El Palacio Vendramin es uno de los más valiosos ejemplos del renacimiento veneciano, obra de un arquitecto que ha aportado obras fundamentales a la urbe inaudita: Codussi. La elegancia de su fachada resuelta en la armoniosa simetría de sus ventanales geminados, le dan un carácter preeminente entre el resto de palazzos que lo circundan. A este selectivo elitismo se acogió Wagner para, sin él saberlo a ciencia cierta, representar su ocaso con esa parsimonia solemne de las marchas lentas bethovenianas 0 los dilatados largos del barroco. Ocupaban los Wagner en el palacio amplias habitaciones y contaban con un pequeño jardín donde desarrollaban sus juegos los niños. Aunque la estancia se limitó a los breves meses de invierno, se acogieron a su hospitalidad los más variados y célebres huéspedes. Litz pernoctó allí varias semanas, y fue más que prolongada la estancia de Richter, Levi, Jukovsky y Humperdinck. Durante las melancólicas veladas invernales, al calor del fuego, se leían las más sugestivas obras, cuyo índice casi siempre se plegaba al magisterio del compositor. El espiritu de la Ondina parecía serpear, como las hijas del Rhin, en las aguas del canal cada tarde y con sus voces llenaban de incertidumbre el corazón del viejo luchador que dió a la música sus mas sombrías simas y sus más excelsas plenitudes.

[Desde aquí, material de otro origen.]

/-- A frame that carries a command other than 0 carries no currents. -/
theorem phaseFrameSent_eq (ok : axisOk a = true) (link : s.mon a MOT_CFG_OUT = true) : ∃ ia ib : Int,
    ((s.axis a).cmd ≠ 0 → ia = 0 ∧ ib = 0) ∧
    phaseFrameSent a s = ((strongShown a s).setAxis a { s.axis a with seq := ((s.axis a).seq + 1) % 8 }).emit
      (.phase a (phaseFrame (s.axis a).cmd (b2n ((strongShown a s).mon a MOT_STATUS_STRONG)) (s.axis a).seq ia ib)) := by
  have acts : (axisOk a && s.mon a MOT_CFG_OUT) = true := by rw [ok, link]; rfl
  unfold phaseFrameSent
  dsimp only
  rw [if_pos acts]
  by_cases hold : (s.axis a).cmd = 0
  · exact ⟨_, _, fun no => absurd hold no, rfl⟩
  · rw [if_neg hold]
    exact ⟨0, 0, fun _ => ⟨rfl, rfl⟩, rfl⟩

theorem b2n_lt (b : Bool) : b2n b < 2 := by cases b <;> decide

/-! ### Standstill and switches (R234 to R237) -/

/-- What the idle action makes of the coils, where it is not HOLD (R234). -/
theorem standstill_eq (ok : axisOk a = true) (rests : axState s a = 1 ∨ axState s a = 5) (still : (s.axis a).v = 0)
    (none : (s.axis a).queue = []) (held : (s.axis a).cmd = 0) (awake : (s.axis a).waking = false) : standstill a s =
    if s.mget a MOT_IDLE_ACT = 0 then s.mraise a MOT_EVENT_STANDSTILL
    else ((s.mraise a MOT_EVENT_STANDSTILL).setAxis a { s.axis a with
      cmd := if s.mget a MOT_IDLE_ACT = 2 ∧ (s.mraise a MOT_EVENT_STANDSTILL).mon a MOT_CFG_OUT = true then 2 else 1 }).mput a
        MOT_STATUS_UNHELD 1 := by
  have acts : (axisOk a && (axState s a == 1 || axState s a == 5) && (s.axis a).v == 0 && (s.axis a).queue.isEmpty &&
      (s.axis a).cmd == 0 && !(s.axis a).waking) = true := by
    rcases rests with e | e <;> simp [ok, e, still, none, held, awake]
  unfold standstill
  dsimp only
  rw [if_pos acts]

/-- A limit stops the axis at once, and every move is discarded (R236). -/
theorem limitStop_shows (runs : axState s a ≠ 6) (some : (s.axis a).cur.isSome = true) :
    axState (limitStop a s) a = 5 ∧ ((limitStop a s).axis a).v = 0 ∧ ((limitStop a s).axis a).cur = none ∧
    ((limitStop a s).axis a).queue = [] ∧ (limitStop a s).mon a MOT_EVENT_LIMIT = true ∧
    (limitStop a s).mget a MOT_ABORTED = satAdd32 (s.mget a MOT_ABORTED) ((s.axis a).queue.length + 1) ∧
    axPos (limitStop a s) a = axPos s a := by
  obtain ⟨m, cur⟩ := Option.isSome_iff_exists.mp some
  let moves := (s.axis a).cur.toList ++ (s.axis a).queue
  have discards : moves ≠ [] ∧ moves.length = (s.axis a).queue.length + 1 := by simp [moves, cur]
  let x : AxX := { s.axis a with v := 0, cur := none, queue := [], vj := 0, homing := 0, ramp := false }
  let ended := discard a moves (s.setAxis a x)
  let failed := if (s.axis a).homing = 0 then ended.mraise a MOT_EVENT_LIMIT
    else (ended.mraise a MOT_EVENT_LIMIT).mraise a MOT_EVENT_HOME_FAIL
  have kept {g : Fld} (c : g.axisBut [MOT_EVENT_LIMIT, MOT_EVENT_HOME_FAIL]) : failed.mget a g = ended.mget a g := by
    obtain ⟨b, apart⟩ := c
    show (ite _ _ _ : State).mget a g = _
    split
    · exact mget_mraise_clears (apart _ (by decide)) b
    · rw [mget_mraise_clears (apart _ (by decide)) b, mget_mraise_clears (apart _ (by decide)) b]
  have axis : failed.axis a = x := by
    show (ite _ _ _ : State).axis a = _
    split <;> simp [ended]
  have event : failed.mon a MOT_EVENT_LIMIT = true := by
    have on : (ended.mraise a MOT_EVENT_LIMIT).mon a MOT_EVENT_LIMIT = true := mon_mraise_same rfl (by decide) (by decide)
    show (ite _ _ _ : State).mon a MOT_EVENT_LIMIT = true
    split
    · exact on
    · exact mon_mraise_keeps rfl (by decide) on
  have state : axState failed a = axState s a := by
    rw [axState, kept (by decide), discard_mget (by decide) (by decide), setAxis_mget, axState]
  have eq : limitStop a s = axShow a (resFollow a (axGo a 5 failed)) := if_neg (by rwa [← state] at runs)
  have shown {g : Fld} (c : g.axisBut [MOT_STATUS_STATE, MOT_STATUS_K, MOT_VEL, MOT_STATUS_DEPTH]) :
      (limitStop a s).mget a g = failed.mget a g := by
    obtain ⟨b, apart⟩ := c
    rw [eq, axShow_mget ⟨b, fun f m => apart f (by simp [showFields] at m ⊢; tauto)⟩, resFollow_mget (apart _ (by decide)),
      axGo_mget _ (apart _ (by decide))]
  have stopped : (limitStop a s).axis a = x := by rw [eq, axShow_axis, resFollow_axis, axGo_axis, axis]
  refine ⟨?_, by rw [stopped], by rw [stopped], by rw [stopped], ?_, ?_, ?_⟩
  · rw [eq, axState, axShow_mget (by decide), resFollow_mget (by decide)]
    exact axGo_state (by decide)
  · rw [State.mon_eq, shown (by decide), ← State.mon_eq, event]
  · rw [shown (by decide), kept (by decide), discard_aborted discards.1, setAxis_mget, discards.2]
  · rw [axPos, shown (by decide), kept (by decide), discard_mget (by decide) (by decide), setAxis_mget, axPos]

/-- An edge of LIMP that makes the limit active ahead of the motion. -/
theorem limitEdge_ahead (level : (s.axis a).limp = s.mon a MOT_CFG_LIM_POL) (ahead : (s.axis a).dirn = 1)
    (moves : (s.axis a).cur.isSome = true) : limitEdge a 1 s = limitStop a s := by
  unfold limitEdge limitActive
  dsimp only
  rw [level, ahead, moves]
  simp

/-- An edge that leaves the limit inactive. -/
theorem limitEdge_behind (level : (s.axis a).limn ≠ s.mon a MOT_CFG_LIM_POL) : limitEdge a (-1) s = s := by
  have inactive : limitActive s a (-1) = false := by
    rw [limitActive]
    simp [level]
  unfold limitEdge
  dsimp only
  rw [inactive]
  rfl

theorem switchDebounceEnd_home (ok : axisOk a = true) {level : Bool} (edge : level ≠ (s.axis a).home) (e : Int) :
    switchDebounceEnd a 0 level e s = homeEdge a e (s.setAxis a { s.axis a with home := level }) := by
  simp [switchDebounceEnd, ok, edge]

theorem switchDebounceEnd_limn (ok : axisOk a = true) {level : Bool} (edge : level ≠ (s.axis a).limn) (e : Int) :
    switchDebounceEnd a 1 level e s = limitEdge a (-1) (s.setAxis a { s.axis a with limn := level }) := by
  simp [switchDebounceEnd, ok, edge]

theorem switchDebounceEnd_limp (ok : axisOk a = true) {level : Bool} (edge : level ≠ (s.axis a).limp) (e : Int) :
    switchDebounceEnd a 2 level e s = limitEdge a 1 (s.setAxis a { s.axis a with limp := level }) := by
  simp [switchDebounceEnd, ok, edge]
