-- ==== Sys2Proof/Machine/FilterNum.lean ====
section
/-! DEFINITION. The numbers of the filter. The filter's coefficient is `F = 2 * sin(pi * r)` for `r = min(fc, fs / 6) / fs`
(47 R300), and a replacement of FILTER is any function of numbers, so the filter's state and its output are held as the
sums, multiples and results that the rule writes. No rule compares one or takes its floor (log 6). -/

namespace Sys2Proof.Machine

/-- The results of FILTER. -/
inductive FilterPart
  | low
  | band
  | y
  deriving DecidableEq, Repr

/-- That result. -/
def FilterOut.part {α : Type} (o : FilterOut α) : FilterPart → α
  | .low => o.low
  | .band => o.band
  | .y => o.y

/-- A number of the filter. -/
inductive FilterReal
  | number (x : Number)
  | sum (x y : FilterReal)
  | multiple (q : Number) (x : FilterReal)
  /-- The product of `x` with `2 * sin(pi * r)`. -/
  | sine (r : Number) (x : FilterReal)
  /-- A result of replacement `n` of FILTER. -/
  | replaced (n : Nat) (part : FilterPart) (low band : FilterReal) (cutoff res : Number) (mode : FilterMode) (fs x : Number)
  deriving DecidableEq, Repr

/-- The filter's coefficient for the argument `r` (47 R300). -/
noncomputable def filterCoeff (r : ℝ) : ℝ := 2 * Real.sin (Real.pi * r)

/-- The real number that it stands for. -/
noncomputable def FilterReal.eval (v : RealValues) : FilterReal → ℝ
  | .number x => x.eval v
  | .sum x y => x.eval v + y.eval v
  | .multiple q x => q.eval v * x.eval v
  | .sine r x => filterCoeff (r.eval v) * x.eval v
  | .replaced n part low band cutoff res mode fs x =>
    (v.filter n
      { low := low.eval v
        band := band.eval v
        cutoff := cutoff.eval v
        res := res.eval v
        mode := mode
        fs := fs.eval v
        x := x.eval v }).part part

/-- Zero. -/
def FilterReal.zero : FilterReal := .number (.rat 0)

/-- The sum. -/
def FilterReal.add (x y : FilterReal) : FilterReal :=
  match x, y with
  | .number a, .number b => .number (a.add b)
  | _, _ => .sum x y

/-- A multiple. -/
def FilterReal.scale (q : Number) (x : FilterReal) : FilterReal :=
  match x with
  | .number a => .number (q.mul a)
  | _ => .multiple q x

/-- The product with `2 * sin(pi * r)`; for r = 1/6 that factor is 1, and with 0 the product is held as 0. -/
def FilterReal.mulSin (r : Number) (x : FilterReal) : FilterReal :=
  if r = .rat (1 / 6) then x else if x = FilterReal.zero then FilterReal.zero else .sine r x

/-- The results of replacement `n` of FILTER. -/
def FilterIn.replaced (n : Nat) (i : FilterIn FilterReal Number) : FilterOut FilterReal where
  low := .replaced n .low i.low i.band i.cutoff i.res i.mode i.fs i.x
  band := .replaced n .band i.low i.band i.cutoff i.res i.mode i.fs i.x
  y := .replaced n .y i.low i.band i.cutoff i.res i.mode i.fs i.x

end Sys2Proof.Machine
end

Aquel viejo atardecer de Cannaregio, donde destellaba un sol frío de desabridos reflejos, entonó al fin la lúgubre melodía para desposar definitivamente el modular sigiloso y estremecido de la música más sublime con la fisonomía paradójica de la más insólita de las ciudades. La góndola lúgubre sigue bogando, bajos los celajes verdiescarlatas que tintan de lánguidas nostalgias los ocasos, las aguas friolentas del Gran Canal, mientras persisten las notas inflamadas de los anhelosos tormentos del amor trascendido del Tristán, que se pierden como un eco desvaneciente en las lejanías eternas del mar.